Beneath this instruction is a listing; print exactly the lines in it starting at the line that contains "if a < 8 ∧ a" and going through the line that contains "host's protocol -/".

___ Records for the task ___

/-- Rule R71: each pseudo-command of table T10 expands to the sequence shown. `EMBED.BITS v` gets one response a
command and does not set `DATA`; with at least 8 samples it has the same effect on frame memory and on the walk as
`EMBED v`; with fewer it writes the positions that exist and ends in `EOS` responses. -/
def Obligations.PseudoCommandsExpandAndEmbedBitsWrites : Prop :=
  (∀ h w c : Half, Line.assemble (.setShape h.toNat w.toNat c.toNat) = .commands [.seth h, .setw w, .setc c]) ∧
  Line.assemble .rdStatus = .commands [.rdreg .status] ∧
  Line.assemble .rdData = .commands [.rdreg .data] ∧
  ∀ (v : Byte) (s : State), ∃ (is : List Instr) (t te : State),
    Line.assemble (.embedBits v.toNat) = .commands is ∧
    is = .seqStart :: [7, 6, 5, 4, 3, 2, 1, 0].map (fun k => .seqPut (v.getLsbD k)) ∧
    execAll is s = .next t ∧ exec (.embed v) s = .next te ∧
    ((eventsSince s t).filter fun e => !e.isAccess).length = is.length ∧
    t.data = s.data ∧ t.eIfb = s.eIfb ∧
    (∀ a, t.mem.read a =
      if a < 8 ∧ a < s.sampleCount then (s.mem.read a &&& 0xFE) ||| (if v.getLsbD (7 - a) then 1 else 0)
      else s.mem.read a) ∧
    (8 ≤ s.sampleCount → t.mem = te.mem ∧ t.row = te.row ∧ t.col = te.col ∧ t.ch = te.ch) ∧
    (s.sampleCount < 8 → t.trace.getLast? = some (.respond 0x10000000) ∧ te.mem = s.mem)

/-! ### The host's protocol -/

/-- From table T11, rule R72: on a configured block, `embed_byte` gives back the frame with the first 8 low bits
replaced, `extract_byte` gives the 8 low bits of a frame as a byte, and `SEQ.GET` until `EOS` collects the whole
sequence. -/
def Obligations.FunctionsOfTheSourceRunOnTheBlock : Prop :=
  ∀ (frame : Frame) (v : Byte) (s : State), frame.length = s.sampleCount →
    (8 ≤ s.sampleCount →
      (∃ written t, embedByte frame v s = (some written, t) ∧ written.length = frame.length ∧
        (∀ k x, frame[k]? = some x →
          written[k]? = some (if k < 8 then (x &&& 0xFE) ||| (if v.getLsbD (7 - k) then 1 else 0) else x))) ∧
      (∃ x t, extractByte frame s = (some x, t) ∧ ∀ k, k < 8 → x.getLsbD (7 - k) = (frame.getD k 0).getLsbD 0)) ∧
    (collectBits (frame.length + 1) (drive [.loadFrame frame, send .seqStart] s)).1 = frame.map fun x => x.getLsbD 0

/-- Rule R137: a message longer than 255 bytes, or longer than the frames of the stream less one, is rejected
with `MessageTooLong` before any frame reaches the sink or the block. -/
def Obligations.TooLongMessageIsRejectedFirst : Prop :=
  ∀ (sh : Shape) (message : List Byte) (frames : List Frame) (s : State),
    255 < message.length ∨ frames.length < message.length + 1 →
    embedMessage sh message frames s = (⟨[], some .messageTooLong⟩, s)

/-- Rules R138 and R139: every frame goes to the sink, in order: the frame at position 0 with the message's length in
its first 8 low bits, the next ones with one byte of the message each, and every later frame bit for bit as it came.
-/
def Obligations.EmbeddingForwardsEveryFrameInOrder : Prop :=
  ∀ (sh : Shape) (message : List Byte) (frames : List Frame) (s : State),
    8 ≤ sh.samples → message.length ≤ 255 → message.length + 1 ≤ frames.length → ∃ t sink,
      embedMessage sh message frames s = (⟨sink, none⟩, t) ∧ sink.length = frames.length ∧
      (∀ (p : Nat) (unit : Byte) (frame : Frame),
        (BitVec.ofNat 8 message.length :: message)[p]? = some unit → frames[p]? = some frame → ∃ written : Frame,
          sink[p]? = some written ∧ written.length = frame.length ∧
          ∀ k x, frame[k]? = some x →
            written[k]? = some (if k < 8 then (x &&& 0xFE) ||| (if unit.getLsbD (7 - k) then 1 else 0) else x)) ∧
      ∀ p, message.length < p → sink[p]? = frames[p]?

/-- From rule R141: embedding sends the shape once and then one `EMBED` for each frame that carries a unit; every frame is
placed in frame memory, and what is taken back, sample by sample, is what the sink gets. With fewer than 8 samples the first
`EMBED` is answered with an error, and embedding stops with `InsufficientFrameBits` before any frame is forwarded. -/
def Obligations.EmbeddingTakesEveryFrameThroughFrameMemory : Prop :=
  ∀ (sh : Shape) (message : List Byte) (frames : List Frame) (s : State),
    message.length ≤ 255 → message.length + 1 ≤ frames.length → ∃ r t,
      embedMessage sh message frames s = (r, t) ∧
      (8 ≤ sh.samples →
        r.error = none ∧
        (eventsSince s t).filterMap Event.commandWord =
          ([Instr.seth sh.h, .setw sh.w, .setc sh.c] ++
            (BitVec.ofNat 8 message.length :: message).map Instr.embed).map encode ∧
        (eventsSince s t).filterMap Event.placedFrame = frames ∧
        (eventsSince s t).filterMap Event.takenSample = r.sink.flatten) ∧
      (sh.samples < 8 →
        r = ⟨[], some .insufficientFrameBits⟩ ∧
        (eventsSince s t).filterMap Event.commandWord =
          [Instr.seth sh.h, .setw sh.w, .setc sh.c, .embed (BitVec.ofNat 8 message.length)].map encode ∧
        (eventsSince s t).filterMap Event.placedFrame = frames.take 1 ∧
        (eventsSince s t).filterMap Event.takenSample = [])

/-- The reader of UTF-8 accepts exactly the bytes of a text, and gives that text. What UTF-8 is the spec does not say: the
model's definition is assumption log 13. -/
def Obligations.TextIsReadFromExactlyItsBytes : Prop :=
  ∀ (bytes : List Byte) (text : List Char), readText bytes = some text ↔ textBytes text = bytes

/-- From rules R142 to R146: decoding reads a length L from the first frame and one byte from each of the next L frames, or
from as many as there are; it places those frames and no other, and sends one `EXTRACT` for each. The bytes are read as
UTF-8 (assumption log 13): `InvalidEncodedText` where they are not valid, and `TruncatedPayload` where there are fewer than
L (assumption log 10 for a buffer that is both). With fewer than 8 samples decoding stops with `InsufficientFrameBits`. -/
def Obligations.DecodingReadsTheLengthAndThenTheText : Prop :=
  ∀ (sh : Shape) (first : Frame) (rest : List Frame) (s : State), (∀ frame ∈ first :: rest, 8 ≤ frame.length) →
    ∃ (r : DecodeResult) (t : State) (unit : Frame → Byte),
      decodeMessage sh (first :: rest) s = (r, t) ∧
      (∀ frame k, k < 8 → (unit frame).getLsbD (7 - k) = (frame.getD k 0).getLsbD 0) ∧
      (eventsSince s t).filterMap Event.takenSample = [] ∧
      (8 ≤ sh.samples →
        let used := rest.take (unit first).toNat
        r = (match readText (used.map unit) with
          | none => .failed .invalidEncodedText
          | some text =>
            if rest.length < (unit first).toNat then .truncatedPayload (used.map unit) text else .message text) ∧
        (eventsSince s t).filterMap Event.placedFrame = first :: used ∧
        (eventsSince s t).filterMap Event.commandWord =
          ([Instr.seth sh.h, .setw sh.w, .setc sh.c] ++ List.replicate (used.length + 1) Instr.extract).map encode) ∧
      (sh.samples < 8 → r = .failed .insufficientFrameBits)

/-- From rule R149 (with conflict C4's bound; what UTF-8 is, assumption log 13): decoding the frames that embedding the bytes
of a text produced gives back that text. -/
def Obligations.DecodingAnEmbeddedMessageGivesItBack : Prop :=
  ∀ (sh : Shape) (text : List Char) (frames : List Frame) (s s' : State),
    8 ≤ sh.samples → (∀ frame ∈ frames, frame.length = sh.samples) →
    (textBytes text).length ≤ 255 → (textBytes text).length + 1 ≤ frames.length →
    ∃ sink, decodeEncodedText sh text frames s s' = (⟨sink, none⟩, .message text)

___

Task output |
      if a < 8 ∧ a < s.sampleCount then (s.mem.read a &&& 0xFE) ||| (if v.getLsbD (7 - a) then 1 else 0)
      else s.mem.read a) ∧
    (8 ≤ s.sampleCount → t.mem = te.mem ∧ t.row = te.row ∧ t.col = te.col ∧ t.ch = te.ch) ∧
    (s.sampleCount < 8 → t.trace.getLast? = some (.respond 0x10000000) ∧ te.mem = s.mem)

/-! ### The host's protocol -/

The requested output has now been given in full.